* _What you need to do_
Copy verbatim the block of lines in the entries below whose first line contains "means (R432). -/" and whose last line contains "none => .uncorrectable". Leave out all other lines.

* _Record extracts_
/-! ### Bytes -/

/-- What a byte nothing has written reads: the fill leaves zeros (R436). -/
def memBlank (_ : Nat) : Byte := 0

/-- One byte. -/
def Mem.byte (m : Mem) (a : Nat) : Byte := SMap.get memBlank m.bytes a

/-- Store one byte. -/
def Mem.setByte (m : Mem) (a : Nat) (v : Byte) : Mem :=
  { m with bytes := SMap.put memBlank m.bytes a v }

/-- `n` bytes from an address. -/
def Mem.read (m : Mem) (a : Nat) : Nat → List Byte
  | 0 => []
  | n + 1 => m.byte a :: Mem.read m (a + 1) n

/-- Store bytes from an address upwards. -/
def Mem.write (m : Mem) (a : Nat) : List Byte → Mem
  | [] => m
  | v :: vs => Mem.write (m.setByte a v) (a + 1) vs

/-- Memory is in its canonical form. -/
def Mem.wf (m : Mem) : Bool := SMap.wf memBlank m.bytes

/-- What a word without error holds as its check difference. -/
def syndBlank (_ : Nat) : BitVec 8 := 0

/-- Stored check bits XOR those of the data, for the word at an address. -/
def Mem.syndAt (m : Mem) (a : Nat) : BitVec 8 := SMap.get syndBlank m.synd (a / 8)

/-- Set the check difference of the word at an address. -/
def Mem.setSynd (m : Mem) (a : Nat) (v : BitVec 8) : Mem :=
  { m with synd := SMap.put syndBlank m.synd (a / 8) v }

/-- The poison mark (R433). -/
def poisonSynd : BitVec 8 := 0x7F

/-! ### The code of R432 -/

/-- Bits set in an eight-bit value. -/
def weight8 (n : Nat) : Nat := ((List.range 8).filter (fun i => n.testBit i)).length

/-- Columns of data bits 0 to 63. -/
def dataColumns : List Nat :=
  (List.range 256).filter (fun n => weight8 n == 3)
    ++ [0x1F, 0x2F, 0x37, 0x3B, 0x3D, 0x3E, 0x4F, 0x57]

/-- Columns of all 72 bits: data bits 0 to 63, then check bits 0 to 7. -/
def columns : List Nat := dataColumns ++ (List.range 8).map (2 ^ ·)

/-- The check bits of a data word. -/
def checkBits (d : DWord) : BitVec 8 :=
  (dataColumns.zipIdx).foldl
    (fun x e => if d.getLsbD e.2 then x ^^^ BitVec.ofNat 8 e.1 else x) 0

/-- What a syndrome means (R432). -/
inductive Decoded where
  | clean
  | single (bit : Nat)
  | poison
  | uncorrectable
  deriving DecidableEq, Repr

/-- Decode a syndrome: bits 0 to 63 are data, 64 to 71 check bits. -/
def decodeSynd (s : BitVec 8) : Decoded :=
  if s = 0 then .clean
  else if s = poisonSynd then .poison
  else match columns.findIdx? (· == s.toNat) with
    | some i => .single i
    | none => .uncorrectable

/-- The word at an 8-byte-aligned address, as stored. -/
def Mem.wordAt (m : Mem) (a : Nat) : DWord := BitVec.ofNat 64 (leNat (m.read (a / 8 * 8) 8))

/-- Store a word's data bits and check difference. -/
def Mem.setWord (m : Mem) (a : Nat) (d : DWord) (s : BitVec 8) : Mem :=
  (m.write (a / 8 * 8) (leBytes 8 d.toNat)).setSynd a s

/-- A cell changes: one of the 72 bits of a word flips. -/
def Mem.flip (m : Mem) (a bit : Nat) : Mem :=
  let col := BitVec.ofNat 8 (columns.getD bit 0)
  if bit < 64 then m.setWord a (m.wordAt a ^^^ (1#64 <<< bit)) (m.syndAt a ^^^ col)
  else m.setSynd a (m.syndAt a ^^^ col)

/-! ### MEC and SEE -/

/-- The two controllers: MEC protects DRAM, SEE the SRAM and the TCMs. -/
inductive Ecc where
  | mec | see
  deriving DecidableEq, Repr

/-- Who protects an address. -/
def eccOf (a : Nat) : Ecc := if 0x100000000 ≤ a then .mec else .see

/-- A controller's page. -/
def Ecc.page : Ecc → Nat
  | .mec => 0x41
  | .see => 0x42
==
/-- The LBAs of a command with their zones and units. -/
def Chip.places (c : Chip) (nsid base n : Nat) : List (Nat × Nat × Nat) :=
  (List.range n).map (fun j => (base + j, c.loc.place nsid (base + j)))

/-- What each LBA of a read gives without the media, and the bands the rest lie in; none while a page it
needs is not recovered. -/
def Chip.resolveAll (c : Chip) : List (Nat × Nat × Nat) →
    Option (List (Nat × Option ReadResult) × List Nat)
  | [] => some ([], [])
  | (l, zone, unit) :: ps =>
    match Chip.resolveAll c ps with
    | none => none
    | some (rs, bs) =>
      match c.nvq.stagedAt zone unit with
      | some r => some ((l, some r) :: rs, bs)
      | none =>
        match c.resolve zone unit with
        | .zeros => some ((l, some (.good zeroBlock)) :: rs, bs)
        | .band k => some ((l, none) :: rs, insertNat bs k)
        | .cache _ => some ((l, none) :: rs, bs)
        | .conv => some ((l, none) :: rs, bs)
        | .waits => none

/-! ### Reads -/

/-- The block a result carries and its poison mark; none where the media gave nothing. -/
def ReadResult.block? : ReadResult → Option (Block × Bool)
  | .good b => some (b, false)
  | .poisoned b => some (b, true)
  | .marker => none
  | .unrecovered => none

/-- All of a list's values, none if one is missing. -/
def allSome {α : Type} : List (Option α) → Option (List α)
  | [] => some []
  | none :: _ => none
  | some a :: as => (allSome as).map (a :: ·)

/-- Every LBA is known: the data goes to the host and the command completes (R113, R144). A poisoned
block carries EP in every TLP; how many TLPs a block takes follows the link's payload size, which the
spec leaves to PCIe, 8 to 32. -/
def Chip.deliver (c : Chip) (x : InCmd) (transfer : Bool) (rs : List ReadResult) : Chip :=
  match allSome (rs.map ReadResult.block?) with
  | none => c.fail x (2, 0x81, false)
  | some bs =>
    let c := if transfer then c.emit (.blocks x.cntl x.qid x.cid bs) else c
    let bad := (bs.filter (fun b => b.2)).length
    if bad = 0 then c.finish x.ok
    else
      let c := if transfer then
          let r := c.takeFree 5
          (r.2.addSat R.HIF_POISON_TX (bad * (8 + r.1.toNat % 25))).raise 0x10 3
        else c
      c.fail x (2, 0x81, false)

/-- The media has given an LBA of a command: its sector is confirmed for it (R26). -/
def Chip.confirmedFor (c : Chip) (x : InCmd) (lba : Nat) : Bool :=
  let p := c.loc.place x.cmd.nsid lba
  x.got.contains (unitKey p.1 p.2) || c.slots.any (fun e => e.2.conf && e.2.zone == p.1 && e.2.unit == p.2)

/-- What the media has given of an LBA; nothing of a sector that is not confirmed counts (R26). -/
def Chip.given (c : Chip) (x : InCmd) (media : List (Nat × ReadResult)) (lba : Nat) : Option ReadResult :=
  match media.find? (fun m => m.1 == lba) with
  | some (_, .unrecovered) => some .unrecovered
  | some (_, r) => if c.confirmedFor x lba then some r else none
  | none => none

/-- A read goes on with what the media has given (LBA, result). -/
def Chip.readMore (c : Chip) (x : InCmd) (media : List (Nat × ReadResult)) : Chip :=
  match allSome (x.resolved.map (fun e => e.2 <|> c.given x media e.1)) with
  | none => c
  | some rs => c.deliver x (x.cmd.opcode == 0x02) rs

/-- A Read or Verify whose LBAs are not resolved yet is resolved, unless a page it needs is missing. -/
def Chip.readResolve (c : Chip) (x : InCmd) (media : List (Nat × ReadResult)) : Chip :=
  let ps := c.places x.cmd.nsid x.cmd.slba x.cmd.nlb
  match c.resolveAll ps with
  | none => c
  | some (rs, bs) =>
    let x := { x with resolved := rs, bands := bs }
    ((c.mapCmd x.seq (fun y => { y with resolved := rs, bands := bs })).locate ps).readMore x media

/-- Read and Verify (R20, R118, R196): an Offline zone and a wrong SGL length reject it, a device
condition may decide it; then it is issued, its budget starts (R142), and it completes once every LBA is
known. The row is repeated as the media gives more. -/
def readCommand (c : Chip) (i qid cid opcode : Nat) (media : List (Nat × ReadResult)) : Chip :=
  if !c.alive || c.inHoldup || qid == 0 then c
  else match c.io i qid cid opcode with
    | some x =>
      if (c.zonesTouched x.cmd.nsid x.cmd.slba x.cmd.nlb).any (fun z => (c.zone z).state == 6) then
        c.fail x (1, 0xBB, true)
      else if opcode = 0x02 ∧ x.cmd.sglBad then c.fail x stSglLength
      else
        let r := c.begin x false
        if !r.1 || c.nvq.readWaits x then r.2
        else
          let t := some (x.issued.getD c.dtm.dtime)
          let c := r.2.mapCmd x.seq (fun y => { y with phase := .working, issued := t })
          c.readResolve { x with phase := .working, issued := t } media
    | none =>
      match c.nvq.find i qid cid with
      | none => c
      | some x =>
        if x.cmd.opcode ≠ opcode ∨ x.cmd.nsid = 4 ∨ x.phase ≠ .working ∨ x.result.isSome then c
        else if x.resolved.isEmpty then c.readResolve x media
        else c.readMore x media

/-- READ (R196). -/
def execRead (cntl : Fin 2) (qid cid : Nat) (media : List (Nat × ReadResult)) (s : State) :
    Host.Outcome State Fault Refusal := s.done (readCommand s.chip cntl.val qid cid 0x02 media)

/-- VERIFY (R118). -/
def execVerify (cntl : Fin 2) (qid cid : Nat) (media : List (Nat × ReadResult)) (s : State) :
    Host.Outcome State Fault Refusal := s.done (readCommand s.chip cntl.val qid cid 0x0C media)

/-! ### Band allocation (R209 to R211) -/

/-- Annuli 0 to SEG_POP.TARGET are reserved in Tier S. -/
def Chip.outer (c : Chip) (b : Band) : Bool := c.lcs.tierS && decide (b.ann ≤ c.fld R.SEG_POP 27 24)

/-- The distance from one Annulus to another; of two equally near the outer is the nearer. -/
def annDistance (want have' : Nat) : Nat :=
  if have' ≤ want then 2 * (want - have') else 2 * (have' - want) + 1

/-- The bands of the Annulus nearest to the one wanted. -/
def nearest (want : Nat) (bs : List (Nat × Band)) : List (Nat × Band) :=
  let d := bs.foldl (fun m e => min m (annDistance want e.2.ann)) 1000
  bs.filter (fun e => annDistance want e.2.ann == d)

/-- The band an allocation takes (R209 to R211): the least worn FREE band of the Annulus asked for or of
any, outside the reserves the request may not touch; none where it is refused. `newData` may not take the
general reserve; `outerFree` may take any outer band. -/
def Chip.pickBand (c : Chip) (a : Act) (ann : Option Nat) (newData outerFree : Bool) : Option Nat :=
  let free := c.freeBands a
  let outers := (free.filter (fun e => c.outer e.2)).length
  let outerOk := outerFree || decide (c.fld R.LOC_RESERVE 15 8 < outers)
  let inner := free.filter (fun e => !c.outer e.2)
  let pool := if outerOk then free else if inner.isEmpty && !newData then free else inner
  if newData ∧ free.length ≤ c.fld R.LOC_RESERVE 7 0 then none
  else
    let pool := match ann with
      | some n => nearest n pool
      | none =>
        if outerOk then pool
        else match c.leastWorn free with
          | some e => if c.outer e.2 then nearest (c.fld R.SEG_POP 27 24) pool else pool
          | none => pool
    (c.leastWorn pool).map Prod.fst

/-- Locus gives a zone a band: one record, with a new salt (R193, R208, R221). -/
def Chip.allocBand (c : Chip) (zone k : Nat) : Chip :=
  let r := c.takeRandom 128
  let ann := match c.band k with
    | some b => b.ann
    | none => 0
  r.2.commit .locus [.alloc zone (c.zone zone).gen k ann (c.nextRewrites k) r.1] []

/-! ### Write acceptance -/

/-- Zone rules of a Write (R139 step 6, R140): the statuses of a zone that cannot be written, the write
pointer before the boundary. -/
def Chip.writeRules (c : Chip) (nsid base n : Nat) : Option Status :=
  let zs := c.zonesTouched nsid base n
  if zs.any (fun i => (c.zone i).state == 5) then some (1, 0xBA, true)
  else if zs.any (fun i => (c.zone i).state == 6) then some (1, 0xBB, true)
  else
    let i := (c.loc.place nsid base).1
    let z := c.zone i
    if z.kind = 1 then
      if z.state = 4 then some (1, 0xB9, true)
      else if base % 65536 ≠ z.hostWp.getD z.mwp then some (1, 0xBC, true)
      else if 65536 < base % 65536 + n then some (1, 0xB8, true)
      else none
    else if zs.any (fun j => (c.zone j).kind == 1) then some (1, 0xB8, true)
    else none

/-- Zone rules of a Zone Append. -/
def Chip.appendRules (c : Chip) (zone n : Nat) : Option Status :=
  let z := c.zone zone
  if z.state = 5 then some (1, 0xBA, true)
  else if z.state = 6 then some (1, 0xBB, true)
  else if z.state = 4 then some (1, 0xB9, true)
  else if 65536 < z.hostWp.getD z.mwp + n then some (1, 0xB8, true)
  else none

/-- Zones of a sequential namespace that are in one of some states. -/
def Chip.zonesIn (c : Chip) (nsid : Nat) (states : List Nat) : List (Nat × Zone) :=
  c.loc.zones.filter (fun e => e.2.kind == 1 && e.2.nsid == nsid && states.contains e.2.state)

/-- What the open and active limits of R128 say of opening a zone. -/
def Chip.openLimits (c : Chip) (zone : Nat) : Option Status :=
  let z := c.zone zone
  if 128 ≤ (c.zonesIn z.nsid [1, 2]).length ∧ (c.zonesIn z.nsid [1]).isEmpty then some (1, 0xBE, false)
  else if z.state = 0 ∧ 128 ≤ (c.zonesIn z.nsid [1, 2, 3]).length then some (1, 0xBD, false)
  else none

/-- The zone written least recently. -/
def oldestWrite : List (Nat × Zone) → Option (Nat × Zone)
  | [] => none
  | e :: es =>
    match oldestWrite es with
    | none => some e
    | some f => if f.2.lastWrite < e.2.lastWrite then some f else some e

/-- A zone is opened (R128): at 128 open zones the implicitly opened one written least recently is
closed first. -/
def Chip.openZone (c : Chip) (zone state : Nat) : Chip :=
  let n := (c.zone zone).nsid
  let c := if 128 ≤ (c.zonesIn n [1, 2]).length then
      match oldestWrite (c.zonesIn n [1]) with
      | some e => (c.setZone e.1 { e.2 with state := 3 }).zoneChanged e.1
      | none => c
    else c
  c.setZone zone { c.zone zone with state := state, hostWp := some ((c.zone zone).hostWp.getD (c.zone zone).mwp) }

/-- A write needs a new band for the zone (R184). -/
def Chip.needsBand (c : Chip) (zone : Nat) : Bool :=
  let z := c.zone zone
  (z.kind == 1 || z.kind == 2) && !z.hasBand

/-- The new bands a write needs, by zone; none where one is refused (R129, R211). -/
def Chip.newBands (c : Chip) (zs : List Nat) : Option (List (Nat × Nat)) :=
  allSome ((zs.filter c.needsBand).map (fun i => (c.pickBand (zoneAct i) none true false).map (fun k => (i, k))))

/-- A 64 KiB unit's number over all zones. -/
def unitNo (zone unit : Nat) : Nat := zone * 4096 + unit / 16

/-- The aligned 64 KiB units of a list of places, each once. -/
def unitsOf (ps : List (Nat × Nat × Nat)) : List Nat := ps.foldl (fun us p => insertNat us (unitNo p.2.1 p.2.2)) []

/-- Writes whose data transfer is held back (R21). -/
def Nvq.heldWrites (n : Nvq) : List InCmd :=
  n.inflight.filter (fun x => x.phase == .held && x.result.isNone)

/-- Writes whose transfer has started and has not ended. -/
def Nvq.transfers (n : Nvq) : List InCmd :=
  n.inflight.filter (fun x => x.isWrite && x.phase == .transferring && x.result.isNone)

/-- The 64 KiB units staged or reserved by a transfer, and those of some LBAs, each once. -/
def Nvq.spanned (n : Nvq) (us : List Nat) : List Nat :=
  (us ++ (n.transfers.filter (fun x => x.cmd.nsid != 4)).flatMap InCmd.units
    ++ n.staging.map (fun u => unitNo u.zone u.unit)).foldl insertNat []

* _Task output_
/-- What a syndrome means (R432). -/
inductive Decoded where
  | clean
  | single (bit : Nat)
  | poison
  | uncorrectable
  deriving DecidableEq, Repr

/-- Decode a syndrome: bits 0 to 63 are data, 64 to 71 check bits. -/
def decodeSynd (s : BitVec 8) : Decoded :=
  if s = 0 then .clean
  else if s = poisonSynd then .poison
  else match columns.findIdx? (· == s.toNat) with
    | some i => .single i
    | none => .uncorrectable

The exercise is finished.